● **Stored items**:
========================================
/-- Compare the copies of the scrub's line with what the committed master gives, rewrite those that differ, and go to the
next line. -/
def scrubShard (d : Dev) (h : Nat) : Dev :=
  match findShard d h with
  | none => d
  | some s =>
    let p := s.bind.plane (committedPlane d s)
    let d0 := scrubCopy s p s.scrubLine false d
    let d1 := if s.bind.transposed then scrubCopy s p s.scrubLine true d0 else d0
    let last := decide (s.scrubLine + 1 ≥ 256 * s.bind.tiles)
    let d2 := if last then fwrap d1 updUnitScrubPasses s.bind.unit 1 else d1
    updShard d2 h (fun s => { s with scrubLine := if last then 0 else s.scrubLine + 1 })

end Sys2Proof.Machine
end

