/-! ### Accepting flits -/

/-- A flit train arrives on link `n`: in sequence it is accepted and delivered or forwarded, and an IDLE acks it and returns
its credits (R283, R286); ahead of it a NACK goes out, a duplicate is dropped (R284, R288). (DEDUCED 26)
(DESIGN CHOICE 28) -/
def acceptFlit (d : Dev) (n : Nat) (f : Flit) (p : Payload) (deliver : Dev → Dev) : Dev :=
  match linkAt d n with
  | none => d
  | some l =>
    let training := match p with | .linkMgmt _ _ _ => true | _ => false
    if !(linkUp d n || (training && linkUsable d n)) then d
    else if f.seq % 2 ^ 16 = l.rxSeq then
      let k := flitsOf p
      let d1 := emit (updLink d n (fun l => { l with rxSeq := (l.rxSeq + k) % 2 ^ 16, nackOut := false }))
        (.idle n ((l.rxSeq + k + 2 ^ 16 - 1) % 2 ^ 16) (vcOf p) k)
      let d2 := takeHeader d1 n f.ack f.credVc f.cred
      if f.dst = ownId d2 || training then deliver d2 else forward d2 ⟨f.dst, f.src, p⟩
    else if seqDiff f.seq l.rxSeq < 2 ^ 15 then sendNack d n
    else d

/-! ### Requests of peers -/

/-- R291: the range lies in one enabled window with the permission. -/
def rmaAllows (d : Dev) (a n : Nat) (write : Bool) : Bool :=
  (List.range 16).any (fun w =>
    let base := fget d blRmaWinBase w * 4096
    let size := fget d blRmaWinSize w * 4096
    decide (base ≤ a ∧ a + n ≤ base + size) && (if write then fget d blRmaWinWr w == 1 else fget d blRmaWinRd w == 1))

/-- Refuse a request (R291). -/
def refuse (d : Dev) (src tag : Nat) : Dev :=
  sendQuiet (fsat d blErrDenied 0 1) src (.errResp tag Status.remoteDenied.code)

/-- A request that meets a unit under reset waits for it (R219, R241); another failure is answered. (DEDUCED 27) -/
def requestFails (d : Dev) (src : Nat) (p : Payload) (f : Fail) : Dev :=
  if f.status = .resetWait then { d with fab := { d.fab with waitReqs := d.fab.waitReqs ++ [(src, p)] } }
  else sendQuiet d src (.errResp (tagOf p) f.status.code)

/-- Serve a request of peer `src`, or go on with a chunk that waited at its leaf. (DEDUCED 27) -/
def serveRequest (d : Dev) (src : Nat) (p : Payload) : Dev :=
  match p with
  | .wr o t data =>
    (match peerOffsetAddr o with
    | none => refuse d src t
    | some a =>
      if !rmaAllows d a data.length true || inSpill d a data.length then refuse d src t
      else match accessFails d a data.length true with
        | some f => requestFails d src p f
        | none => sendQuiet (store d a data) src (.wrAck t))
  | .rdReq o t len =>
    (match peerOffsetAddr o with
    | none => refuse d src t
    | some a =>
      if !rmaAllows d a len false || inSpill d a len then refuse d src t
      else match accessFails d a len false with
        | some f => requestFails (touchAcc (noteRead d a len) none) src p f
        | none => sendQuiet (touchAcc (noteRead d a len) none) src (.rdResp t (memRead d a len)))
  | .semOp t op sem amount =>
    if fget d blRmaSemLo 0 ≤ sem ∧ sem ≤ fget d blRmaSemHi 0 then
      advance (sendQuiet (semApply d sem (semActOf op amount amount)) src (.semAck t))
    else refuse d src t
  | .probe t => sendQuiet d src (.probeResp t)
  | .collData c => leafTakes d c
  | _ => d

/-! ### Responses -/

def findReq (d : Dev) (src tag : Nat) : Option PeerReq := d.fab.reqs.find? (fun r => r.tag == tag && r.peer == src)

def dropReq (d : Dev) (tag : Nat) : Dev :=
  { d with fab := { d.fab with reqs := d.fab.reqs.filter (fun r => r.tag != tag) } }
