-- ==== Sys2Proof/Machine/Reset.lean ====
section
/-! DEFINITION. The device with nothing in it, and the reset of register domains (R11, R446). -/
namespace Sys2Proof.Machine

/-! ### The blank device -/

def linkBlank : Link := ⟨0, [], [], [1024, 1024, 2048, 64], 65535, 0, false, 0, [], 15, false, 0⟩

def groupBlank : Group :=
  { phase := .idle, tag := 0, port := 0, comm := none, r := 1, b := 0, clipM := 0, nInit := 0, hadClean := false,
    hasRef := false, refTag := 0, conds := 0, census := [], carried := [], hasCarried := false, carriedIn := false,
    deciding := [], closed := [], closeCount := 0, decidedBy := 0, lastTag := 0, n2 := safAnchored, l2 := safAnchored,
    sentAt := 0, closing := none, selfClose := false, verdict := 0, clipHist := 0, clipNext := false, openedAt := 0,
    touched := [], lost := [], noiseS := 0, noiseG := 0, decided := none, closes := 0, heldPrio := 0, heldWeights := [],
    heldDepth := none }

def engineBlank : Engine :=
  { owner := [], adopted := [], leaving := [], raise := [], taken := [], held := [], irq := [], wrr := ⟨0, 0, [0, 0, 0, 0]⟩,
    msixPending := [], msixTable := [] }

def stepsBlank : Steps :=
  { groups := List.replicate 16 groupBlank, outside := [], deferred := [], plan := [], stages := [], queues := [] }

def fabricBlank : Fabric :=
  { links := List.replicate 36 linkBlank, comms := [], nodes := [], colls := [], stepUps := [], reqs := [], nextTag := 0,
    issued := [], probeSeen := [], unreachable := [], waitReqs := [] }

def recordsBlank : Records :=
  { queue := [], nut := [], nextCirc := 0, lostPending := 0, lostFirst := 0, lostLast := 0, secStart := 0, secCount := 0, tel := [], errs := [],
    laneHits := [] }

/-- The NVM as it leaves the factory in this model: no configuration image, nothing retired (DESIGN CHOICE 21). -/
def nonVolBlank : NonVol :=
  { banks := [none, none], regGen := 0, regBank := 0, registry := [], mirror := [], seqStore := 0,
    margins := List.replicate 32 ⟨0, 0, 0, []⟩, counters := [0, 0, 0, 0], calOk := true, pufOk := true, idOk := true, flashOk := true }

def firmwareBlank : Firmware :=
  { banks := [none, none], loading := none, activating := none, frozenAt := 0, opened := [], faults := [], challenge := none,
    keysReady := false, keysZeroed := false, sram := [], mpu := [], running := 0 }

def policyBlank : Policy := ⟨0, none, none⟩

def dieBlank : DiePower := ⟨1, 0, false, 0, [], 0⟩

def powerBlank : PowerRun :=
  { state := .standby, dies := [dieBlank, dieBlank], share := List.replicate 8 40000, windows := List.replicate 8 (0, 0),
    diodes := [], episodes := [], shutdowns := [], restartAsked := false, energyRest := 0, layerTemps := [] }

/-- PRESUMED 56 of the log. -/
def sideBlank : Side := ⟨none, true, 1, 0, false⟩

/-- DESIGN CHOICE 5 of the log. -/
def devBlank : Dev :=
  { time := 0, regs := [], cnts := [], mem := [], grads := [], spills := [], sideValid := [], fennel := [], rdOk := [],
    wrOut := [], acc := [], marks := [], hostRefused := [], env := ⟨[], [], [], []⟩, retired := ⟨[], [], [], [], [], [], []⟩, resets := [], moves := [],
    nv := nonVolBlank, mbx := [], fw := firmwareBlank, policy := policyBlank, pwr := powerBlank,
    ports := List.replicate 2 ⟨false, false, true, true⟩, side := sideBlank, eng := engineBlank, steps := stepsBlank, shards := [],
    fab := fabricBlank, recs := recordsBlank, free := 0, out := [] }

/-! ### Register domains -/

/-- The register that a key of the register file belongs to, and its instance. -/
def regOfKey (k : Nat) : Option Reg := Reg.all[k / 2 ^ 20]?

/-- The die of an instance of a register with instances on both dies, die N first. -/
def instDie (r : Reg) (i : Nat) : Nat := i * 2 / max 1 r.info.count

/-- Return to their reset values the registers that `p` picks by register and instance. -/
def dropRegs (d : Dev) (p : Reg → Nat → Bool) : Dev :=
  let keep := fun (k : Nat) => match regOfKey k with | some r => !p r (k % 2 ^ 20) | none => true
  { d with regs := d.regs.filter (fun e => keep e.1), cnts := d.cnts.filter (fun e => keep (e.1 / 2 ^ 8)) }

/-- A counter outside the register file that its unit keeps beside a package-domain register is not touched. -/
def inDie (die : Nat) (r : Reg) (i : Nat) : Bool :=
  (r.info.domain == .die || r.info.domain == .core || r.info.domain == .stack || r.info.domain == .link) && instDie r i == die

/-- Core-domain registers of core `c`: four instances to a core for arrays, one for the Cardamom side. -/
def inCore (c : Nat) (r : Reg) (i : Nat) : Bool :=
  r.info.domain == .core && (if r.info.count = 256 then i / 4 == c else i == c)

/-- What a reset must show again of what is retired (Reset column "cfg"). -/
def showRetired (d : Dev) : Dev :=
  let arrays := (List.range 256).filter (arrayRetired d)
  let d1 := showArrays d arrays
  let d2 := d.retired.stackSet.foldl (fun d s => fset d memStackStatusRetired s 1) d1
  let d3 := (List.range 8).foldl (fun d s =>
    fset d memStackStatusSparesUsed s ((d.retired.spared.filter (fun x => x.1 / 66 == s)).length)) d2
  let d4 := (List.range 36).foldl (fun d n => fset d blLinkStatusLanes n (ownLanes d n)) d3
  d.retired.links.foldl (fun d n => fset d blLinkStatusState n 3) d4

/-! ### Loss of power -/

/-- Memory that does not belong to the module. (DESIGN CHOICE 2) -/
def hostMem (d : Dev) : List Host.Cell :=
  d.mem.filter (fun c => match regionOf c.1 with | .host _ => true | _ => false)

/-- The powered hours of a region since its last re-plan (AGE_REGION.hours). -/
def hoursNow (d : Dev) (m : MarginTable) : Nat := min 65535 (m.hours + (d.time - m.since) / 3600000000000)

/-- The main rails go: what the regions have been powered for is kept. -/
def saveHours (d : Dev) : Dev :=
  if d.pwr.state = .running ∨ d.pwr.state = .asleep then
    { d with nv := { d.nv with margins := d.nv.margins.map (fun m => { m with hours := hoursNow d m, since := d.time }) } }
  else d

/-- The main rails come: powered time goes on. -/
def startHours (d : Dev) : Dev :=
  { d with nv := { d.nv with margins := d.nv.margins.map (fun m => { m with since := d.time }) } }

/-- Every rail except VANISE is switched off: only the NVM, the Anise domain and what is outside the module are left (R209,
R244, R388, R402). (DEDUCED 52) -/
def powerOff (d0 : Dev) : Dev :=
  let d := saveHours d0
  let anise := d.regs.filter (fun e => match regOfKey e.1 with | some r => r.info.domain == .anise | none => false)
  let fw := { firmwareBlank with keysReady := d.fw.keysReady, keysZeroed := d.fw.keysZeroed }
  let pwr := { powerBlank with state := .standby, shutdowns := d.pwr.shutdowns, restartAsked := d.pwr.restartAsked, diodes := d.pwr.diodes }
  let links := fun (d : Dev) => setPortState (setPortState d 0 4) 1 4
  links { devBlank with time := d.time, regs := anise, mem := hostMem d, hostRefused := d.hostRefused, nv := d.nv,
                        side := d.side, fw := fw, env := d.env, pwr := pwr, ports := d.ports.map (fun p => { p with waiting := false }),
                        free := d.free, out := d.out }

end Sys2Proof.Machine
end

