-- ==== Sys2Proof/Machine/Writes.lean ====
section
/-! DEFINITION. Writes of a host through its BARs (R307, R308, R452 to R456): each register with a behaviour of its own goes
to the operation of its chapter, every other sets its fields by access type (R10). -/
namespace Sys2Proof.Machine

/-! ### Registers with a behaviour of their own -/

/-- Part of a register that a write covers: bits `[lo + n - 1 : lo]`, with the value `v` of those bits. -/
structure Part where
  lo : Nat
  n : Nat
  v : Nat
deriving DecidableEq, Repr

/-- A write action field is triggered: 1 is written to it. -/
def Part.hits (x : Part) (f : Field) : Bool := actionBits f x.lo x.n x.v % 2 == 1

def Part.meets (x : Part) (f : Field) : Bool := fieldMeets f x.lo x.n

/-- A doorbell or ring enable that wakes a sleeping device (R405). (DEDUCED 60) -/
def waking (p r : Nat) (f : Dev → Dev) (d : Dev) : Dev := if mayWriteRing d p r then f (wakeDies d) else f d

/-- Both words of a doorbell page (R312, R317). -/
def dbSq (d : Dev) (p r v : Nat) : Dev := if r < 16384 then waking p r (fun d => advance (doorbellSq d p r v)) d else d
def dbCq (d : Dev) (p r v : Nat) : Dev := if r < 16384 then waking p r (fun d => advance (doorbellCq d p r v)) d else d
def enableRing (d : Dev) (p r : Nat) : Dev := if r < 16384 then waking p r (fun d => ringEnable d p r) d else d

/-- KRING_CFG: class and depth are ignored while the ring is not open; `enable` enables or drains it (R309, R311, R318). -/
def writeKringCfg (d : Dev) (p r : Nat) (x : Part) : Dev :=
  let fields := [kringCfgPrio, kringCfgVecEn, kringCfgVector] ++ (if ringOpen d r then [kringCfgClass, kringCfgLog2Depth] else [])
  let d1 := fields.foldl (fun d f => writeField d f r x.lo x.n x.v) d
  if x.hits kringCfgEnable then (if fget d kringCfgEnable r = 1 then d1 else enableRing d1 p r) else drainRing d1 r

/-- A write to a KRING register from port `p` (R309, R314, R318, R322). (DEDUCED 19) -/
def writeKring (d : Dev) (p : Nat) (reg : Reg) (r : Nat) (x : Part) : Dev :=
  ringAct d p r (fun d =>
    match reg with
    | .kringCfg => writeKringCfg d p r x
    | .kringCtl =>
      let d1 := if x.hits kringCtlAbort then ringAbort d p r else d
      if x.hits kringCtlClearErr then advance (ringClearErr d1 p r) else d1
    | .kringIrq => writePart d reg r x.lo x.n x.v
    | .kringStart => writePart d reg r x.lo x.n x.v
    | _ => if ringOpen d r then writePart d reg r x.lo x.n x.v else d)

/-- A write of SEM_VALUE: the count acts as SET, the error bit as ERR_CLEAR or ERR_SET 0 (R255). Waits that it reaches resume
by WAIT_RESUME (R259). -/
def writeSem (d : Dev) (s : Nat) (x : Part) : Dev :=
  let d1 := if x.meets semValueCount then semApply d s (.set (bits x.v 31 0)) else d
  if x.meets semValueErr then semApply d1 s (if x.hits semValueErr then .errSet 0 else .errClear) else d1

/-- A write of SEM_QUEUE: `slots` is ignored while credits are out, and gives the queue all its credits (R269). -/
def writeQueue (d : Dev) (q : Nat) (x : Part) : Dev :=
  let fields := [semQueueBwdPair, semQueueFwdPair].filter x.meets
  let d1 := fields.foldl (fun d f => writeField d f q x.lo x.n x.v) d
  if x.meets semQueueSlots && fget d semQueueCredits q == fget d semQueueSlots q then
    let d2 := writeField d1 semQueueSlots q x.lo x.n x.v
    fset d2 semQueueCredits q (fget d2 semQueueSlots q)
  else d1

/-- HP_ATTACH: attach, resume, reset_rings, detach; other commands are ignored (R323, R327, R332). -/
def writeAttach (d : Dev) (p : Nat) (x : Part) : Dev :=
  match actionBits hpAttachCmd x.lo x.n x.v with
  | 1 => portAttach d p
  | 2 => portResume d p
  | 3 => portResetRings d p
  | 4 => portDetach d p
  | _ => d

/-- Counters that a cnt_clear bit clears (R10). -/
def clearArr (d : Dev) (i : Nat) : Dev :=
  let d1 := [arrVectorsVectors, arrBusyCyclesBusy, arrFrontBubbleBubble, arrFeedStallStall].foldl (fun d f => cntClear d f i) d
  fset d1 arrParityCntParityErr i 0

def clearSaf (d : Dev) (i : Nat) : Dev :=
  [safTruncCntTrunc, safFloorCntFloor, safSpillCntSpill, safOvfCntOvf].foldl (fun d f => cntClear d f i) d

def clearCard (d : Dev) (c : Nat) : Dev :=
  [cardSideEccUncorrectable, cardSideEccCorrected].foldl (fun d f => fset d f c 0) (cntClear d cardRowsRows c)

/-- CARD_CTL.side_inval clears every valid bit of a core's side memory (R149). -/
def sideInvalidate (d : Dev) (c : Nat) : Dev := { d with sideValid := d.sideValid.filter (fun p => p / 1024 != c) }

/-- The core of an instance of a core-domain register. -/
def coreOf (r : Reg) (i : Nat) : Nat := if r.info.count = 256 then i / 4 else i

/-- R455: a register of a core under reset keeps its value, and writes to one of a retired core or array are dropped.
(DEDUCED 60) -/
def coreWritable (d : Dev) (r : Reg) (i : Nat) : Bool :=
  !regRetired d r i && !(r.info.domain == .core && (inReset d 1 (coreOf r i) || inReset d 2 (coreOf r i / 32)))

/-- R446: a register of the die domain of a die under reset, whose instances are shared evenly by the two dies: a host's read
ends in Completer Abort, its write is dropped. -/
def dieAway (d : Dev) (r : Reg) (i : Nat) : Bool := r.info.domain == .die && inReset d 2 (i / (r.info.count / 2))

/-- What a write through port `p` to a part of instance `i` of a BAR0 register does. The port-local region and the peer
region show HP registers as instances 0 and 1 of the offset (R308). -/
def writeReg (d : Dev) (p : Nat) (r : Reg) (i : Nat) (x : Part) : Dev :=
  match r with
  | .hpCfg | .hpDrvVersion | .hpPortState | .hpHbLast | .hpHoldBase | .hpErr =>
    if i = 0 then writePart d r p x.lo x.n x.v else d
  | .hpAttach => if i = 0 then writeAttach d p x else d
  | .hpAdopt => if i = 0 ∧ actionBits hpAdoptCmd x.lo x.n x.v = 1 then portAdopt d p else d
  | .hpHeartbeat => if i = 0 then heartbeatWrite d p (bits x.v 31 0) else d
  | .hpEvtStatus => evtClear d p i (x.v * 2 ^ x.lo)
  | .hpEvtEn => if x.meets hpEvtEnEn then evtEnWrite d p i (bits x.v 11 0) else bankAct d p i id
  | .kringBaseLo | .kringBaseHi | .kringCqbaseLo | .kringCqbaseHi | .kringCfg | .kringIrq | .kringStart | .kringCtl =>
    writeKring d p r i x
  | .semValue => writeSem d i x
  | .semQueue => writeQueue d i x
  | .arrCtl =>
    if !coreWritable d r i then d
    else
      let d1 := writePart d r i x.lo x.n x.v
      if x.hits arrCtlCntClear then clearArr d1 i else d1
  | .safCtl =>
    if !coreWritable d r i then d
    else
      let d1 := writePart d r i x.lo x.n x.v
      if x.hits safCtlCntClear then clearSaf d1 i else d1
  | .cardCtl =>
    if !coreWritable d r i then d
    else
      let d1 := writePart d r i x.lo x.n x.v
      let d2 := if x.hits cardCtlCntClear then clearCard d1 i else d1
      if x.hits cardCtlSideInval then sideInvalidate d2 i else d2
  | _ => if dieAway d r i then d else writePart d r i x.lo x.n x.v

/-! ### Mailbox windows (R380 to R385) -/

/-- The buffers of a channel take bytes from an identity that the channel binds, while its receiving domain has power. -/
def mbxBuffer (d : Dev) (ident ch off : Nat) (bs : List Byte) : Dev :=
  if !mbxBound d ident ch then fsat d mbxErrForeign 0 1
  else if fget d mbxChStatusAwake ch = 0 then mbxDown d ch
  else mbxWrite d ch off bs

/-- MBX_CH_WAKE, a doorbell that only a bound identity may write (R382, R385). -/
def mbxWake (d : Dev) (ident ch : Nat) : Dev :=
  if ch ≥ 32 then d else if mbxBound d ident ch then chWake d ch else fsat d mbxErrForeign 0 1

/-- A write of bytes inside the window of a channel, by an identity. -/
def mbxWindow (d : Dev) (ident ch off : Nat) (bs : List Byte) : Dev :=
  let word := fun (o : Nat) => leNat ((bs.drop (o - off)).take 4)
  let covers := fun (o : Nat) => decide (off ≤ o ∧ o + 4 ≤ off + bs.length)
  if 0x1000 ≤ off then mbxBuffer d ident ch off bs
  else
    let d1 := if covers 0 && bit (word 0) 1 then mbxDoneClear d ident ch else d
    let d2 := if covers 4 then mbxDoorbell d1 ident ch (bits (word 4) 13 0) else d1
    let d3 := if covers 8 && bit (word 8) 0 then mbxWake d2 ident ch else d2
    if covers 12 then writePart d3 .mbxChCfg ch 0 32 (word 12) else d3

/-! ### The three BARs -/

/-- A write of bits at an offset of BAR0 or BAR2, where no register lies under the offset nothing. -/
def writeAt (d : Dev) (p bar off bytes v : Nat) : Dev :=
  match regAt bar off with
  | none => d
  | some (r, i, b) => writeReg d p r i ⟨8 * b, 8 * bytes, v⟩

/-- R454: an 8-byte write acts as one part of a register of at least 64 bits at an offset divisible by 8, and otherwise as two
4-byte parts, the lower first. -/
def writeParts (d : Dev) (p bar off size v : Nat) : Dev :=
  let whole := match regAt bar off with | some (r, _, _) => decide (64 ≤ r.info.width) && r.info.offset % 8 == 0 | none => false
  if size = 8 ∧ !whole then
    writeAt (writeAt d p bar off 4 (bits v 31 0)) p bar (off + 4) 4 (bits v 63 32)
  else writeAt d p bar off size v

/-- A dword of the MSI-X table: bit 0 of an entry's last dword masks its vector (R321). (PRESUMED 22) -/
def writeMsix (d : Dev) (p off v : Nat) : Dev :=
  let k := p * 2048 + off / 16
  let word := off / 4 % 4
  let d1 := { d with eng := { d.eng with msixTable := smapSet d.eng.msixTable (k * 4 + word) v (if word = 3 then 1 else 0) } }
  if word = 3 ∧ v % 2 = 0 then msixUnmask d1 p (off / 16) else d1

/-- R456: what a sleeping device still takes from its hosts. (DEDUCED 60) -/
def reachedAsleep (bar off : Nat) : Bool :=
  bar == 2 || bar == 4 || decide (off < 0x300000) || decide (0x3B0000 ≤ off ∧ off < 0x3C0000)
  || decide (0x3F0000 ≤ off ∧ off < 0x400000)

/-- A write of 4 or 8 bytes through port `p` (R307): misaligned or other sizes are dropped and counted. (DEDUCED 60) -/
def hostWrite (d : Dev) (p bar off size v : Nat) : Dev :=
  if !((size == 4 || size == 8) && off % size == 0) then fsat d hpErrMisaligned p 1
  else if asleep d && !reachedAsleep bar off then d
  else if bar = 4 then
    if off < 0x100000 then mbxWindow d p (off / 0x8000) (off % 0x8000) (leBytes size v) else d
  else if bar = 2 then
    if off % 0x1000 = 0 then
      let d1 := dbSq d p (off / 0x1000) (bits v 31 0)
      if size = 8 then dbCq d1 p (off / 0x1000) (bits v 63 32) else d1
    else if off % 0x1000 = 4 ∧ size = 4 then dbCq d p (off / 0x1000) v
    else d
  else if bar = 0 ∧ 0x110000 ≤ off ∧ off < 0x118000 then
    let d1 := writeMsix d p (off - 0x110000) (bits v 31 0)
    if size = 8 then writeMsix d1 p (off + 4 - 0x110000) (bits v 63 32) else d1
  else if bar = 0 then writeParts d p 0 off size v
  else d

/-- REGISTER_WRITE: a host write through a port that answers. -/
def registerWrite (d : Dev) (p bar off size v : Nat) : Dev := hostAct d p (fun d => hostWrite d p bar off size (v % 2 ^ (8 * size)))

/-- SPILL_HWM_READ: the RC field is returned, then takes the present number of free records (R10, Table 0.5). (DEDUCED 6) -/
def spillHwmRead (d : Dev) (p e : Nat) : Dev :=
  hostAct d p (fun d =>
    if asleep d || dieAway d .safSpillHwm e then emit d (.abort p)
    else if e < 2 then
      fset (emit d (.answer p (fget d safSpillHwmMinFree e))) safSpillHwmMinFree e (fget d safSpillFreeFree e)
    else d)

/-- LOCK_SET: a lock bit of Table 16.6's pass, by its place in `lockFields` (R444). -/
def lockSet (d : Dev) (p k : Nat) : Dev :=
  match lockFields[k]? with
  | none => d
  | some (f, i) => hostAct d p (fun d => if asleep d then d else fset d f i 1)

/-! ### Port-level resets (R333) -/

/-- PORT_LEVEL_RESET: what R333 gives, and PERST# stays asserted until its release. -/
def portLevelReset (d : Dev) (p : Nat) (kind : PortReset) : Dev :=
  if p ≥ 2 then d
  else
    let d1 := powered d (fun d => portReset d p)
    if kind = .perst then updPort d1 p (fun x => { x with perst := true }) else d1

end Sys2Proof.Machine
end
========================================
● **PROBLEM TO WORK ON**: From the line that has "powerBlank with state" through the line that has "its own goes", copy every line exactly as it appears above, and leave out all others.

● **TASK OUTPUT**:
  let pwr := { powerBlank with state := .standby, shutdowns := d.pwr.shutdowns, restartAsked := d.pwr.restartAsked, diodes := d.pwr.diodes }
  let links := fun (d : Dev) => setPortState (setPortState d 0 4) 1 4
  links { devBlank with time := d.time, regs := anise, mem := hostMem d, hostRefused := d.hostRefused, nv := d.nv,
                        side := d.side, fw := fw, env := d.env, pwr := pwr, ports := d.ports.map (fun p => { p with waiting := false }),
                        free := d.free, out := d.out }

end Sys2Proof.Machine
end

-- ==== Sys2Proof/Machine/Writes.lean ====
section
/-! DEFINITION. Writes of a host through its BARs (R307, R308, R452 to R456): each register with a behaviour of its own goes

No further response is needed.